Complete step-by-step solution:
We are given that we have 5x – 4 = 21 and we are asked to find the value of ‘x’ or we are asked how we will be able to solve this expression. A solution of any problem is that value which when put into the given problem then the equation is satisfied. Now we will learn about the equation on one variable. One variable simply represents the equation that has one variable (say x, y, or z) and another one constant. For example x + 2 = 4, 2 – x = 2, 2x, 2y, etc. Our equation 5x – 4 = 21 also has just one variable ‘x’. We have to find the value of ‘x’ which will satisfy our given equation. Firstly we try by the method of hit and trial. In which we will put a different value of ‘x’ and take which one fits the solution correctly.
We have 5x – 4 = 21. We will put x = 0 in 5x – 4 = 21. We get,
\[5\left( 0 \right)-4=21\]
\[\Rightarrow -4=21\]
This is not true. So, x = 0 is not the solution.
We will put x = 1 in 5x – 4 = 21. We get,
\[5\left( 1 \right)-4=21\]
\[\Rightarrow 5-4=21\]
On simplifying, we get,
\[\Rightarrow 1=21\]
This is not true. So, x = 1 is not the solution.
As we can see that this is increasing on the left side. So, we are moving in the right direction.
We will put x = 3 in 5x – 4 = 21. So, we get,
\[5\left( 3 \right)-4=21\]
\[\Rightarrow 15-4=21\]
On simplifying, we get,
\[\Rightarrow 11=21\]
This is not true. So, x = 3 is not the solution.
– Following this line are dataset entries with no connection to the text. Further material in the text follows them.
-- ==== Sys2Proof/Machine/LabelRequests.lean ====
section
/-! DEFINITION. The binding requests of SERVICE lanes: BIND, UNBIND, RELEASE, LABEL (section 6.6). -/

namespace Sys2Proof.Machine

/-- How Table 4-1 takes a service request. -/
def serviceForm (guarded : Option Nat) : RequestForm := { mode := some .service, guarded := guarded, states := anyState }

/-- HOLD frames and the confirmation check after a label has left an item (R118 to R120): a leave when none is left bound
here, else the check. -/
def State.labelLeft (s : State) (item : Nat) : State :=
  if (s.held.bound item).isEmpty then s.ownHold item false else s.confirmCheck item

/-- Remove a label's record, its place in the queue, and void its exchange (R114, R119). -/
def State.removeLabel (s : State) (l : Label) : State :=
  ((s.onHeld fun h => { h with labels := h.labels.filter fun x => !(x.index == l.index) }).unqueueLabel l.index).voidExchange
    l.index

/-- A BIND of a radio id with no record (R116). -/
def State.bindNew (r : Request) (radioId item : Nat) (s : State) : State :=
  let index := freeIndex 0 s.held.labels
  let first := (s.held.bound item).isEmpty
  let l : Label :=
    { index := index, radioId := radioId, item := item, shownVersion := 0, shownHeadline := 0, shownBlocked := false
      state := .queued, attempts := 0, notBefore := none, battery := 3, contact := none }
  let s1 := s.queueLabel l
  let s2 := if first then s1.ownHold item true else s1
  s2.startExchange.answer r.lane r.number .ok (.index index)

/-- The rebound label by its state (R117). -/
def State.rebound (s : State) (l : Label) : State :=
  match l.state with
  | .queued => s.setLabel l
  | .awaiting => (s.setLabel l).voidExchange l.index
  | _ => s.queueLabel l

/-- A BIND of a radio id that has a record (R117). -/
def State.rebind (r : Request) (l : Label) (item : Nat) (s : State) : State :=
  let first := (s.held.bound item).isEmpty
  let s1 := s.rebound
    { l with item := item, shownVersion := 0, shownHeadline := 0, shownBlocked := false, attempts := 0, notBefore := none }
  let s2 :=
    if l.item = item then s1
    else
      let a := if (s1.held.bound l.item).isEmpty then s1.ownHold l.item false else s1
      (if first then a.ownHold item true else a).confirmCheck l.item
  s2.startExchange.answer r.lane r.number .ok (.index l.index)

/-- The tests of R116 in order: the refusing code, or none. -/
def State.bindRefusal (s : State) (radioId item : Nat) : Option ResultCode :=
  if !s.start.straps.labelRadio then some .mode
  else if radioId = 0 then some .noLabel
  else
    match s.items.find item with
    | none => some .unknownItem
    | some x =>
      if x.blocked then some .blocked
      else if (s.held.labelOf radioId).isNone && Config.maxLabels ≤ s.held.labels.length then some .tableFull
      else none

def State.bindWork (r : Request) (radioId item : Nat) (s : State) : State :=
  match s.bindRefusal radioId item with
  | some code => s.answer r.lane r.number code .none
  | none =>
    match s.held.labelOf radioId with
    | some l => s.rebind r l item
    | none => s.bindNew r radioId item

/-- BIND (R116, R117). -/
def State.doBind (r : Request) (radioId item : Nat) (s : State) : State :=
  s.request r (serviceForm none) (State.bindWork r radioId item)

def State.unbindWork (r : Request) (radioId : Nat) (s : State) : State :=
  match s.held.labelOf radioId with
  | none => s.answer r.lane r.number .noLabel .none
  | some l => ((s.removeLabel l).labelLeft l.item).answer r.lane r.number .ok .none

/-- UNBIND (R119). -/
def State.doUnbind (r : Request) (radioId : Nat) (s : State) : State :=
  s.request r (serviceForm none) (State.unbindWork r radioId)

def State.releaseWork (r : Request) (item : Nat) (s : State) : State :=
  let gone := (s.held.bound item).filter fun l => l.state == .faulted
  let s1 := gone.foldl State.removeLabel s
  (if gone.isEmpty then s1 else s1.labelLeft item).answer r.lane r.number .ok (.count gone.length)

/-- RELEASE (R120), protected with kind code 22. -/
def State.doRelease (r : Request) (item : Nat) (s : State) : State :=
  s.request r (serviceForm (some 22)) (State.releaseWork r item)

/-- The contents of a LABEL answer (R121, Table 11-8): the wait left is 0 outside RETRY_WAIT. -/
def State.labelContents (s : State) (l : Label) : Contents :=
  let t := s.target l.item
  .label l.index l.radioId l.item l.shownVersion l.shownHeadline l.shownBlocked t.blocked l.state l.attempts
    (match l.notBefore with | some n => n - s.now | none => 0) l.battery.val
    (l.contact.getD { valid := false, day := 0, second := 0 }) t.version

def State.labelWork (r : Request) (radioId : Nat) (s : State) : State :=
  match s.held.labelOf radioId with
  | none => s.answer r.lane r.number .noLabel .none
  | some l => s.answer r.lane r.number .ok (s.labelContents l)

/-- LABEL (R121): it changes nothing but its answer. -/
def State.doLabel (r : Request) (radioId : Nat) (s : State) : State :=
  s.request r (serviceForm none) (State.labelWork r radioId)

end Sys2Proof.Machine
end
We will put x = 5 in 5x – 4 = 21, so we get,
\[5\left( 5 \right)-4=21\]
\[\Rightarrow 25-4=21\]
\[\Rightarrow 21=21\]
This is true. So, x = 5 is the solution.
In this method, we need to check whether we are moving on the right path or not every time by checking the distance between the right side and the left side so this makes it a little time consuming. We have another way in which we use algebraic tools to solve the problem.
We have 5x – 4 = 21
We add 4 on both the sides, so we get,
\[\Rightarrow 5x-4+4=21+4\]
On simplifying, we get,
\[\Rightarrow 5x=25\]
Now, we divide both the side by 5, so we get,
\[\Rightarrow \dfrac{5x}{5}=\dfrac{25}{5}\]
On simplifying, we get,
\[\Rightarrow x=5\]
Hence the solution is x = 5.

Note: Remember that, we cannot add the variable to the constant. Usual mistakes like this where one adds constants with variables usually happen. For example, 3x + 6 = 9x, here one added ‘6’ with 3 of x made it 9x, this is wrong, we cannot add constant and variable at once. Only the same variables are added to each other. When we add the variable the only constant part is added or subtracted variable remains the same. That is 2x + 2x = 4x error like doing it \[2x+2x=4{{x}^{2}}\] may happen. So, be careful there. Remember when we divide a positive term by a negative value the solution we get is a negative term this may happen that we skip – sign. We need to choose the best techniques as per the question if the question is defined using variable only time so hit and trials would be ok but if the equation has more time variable then we go for the arithmetic tool.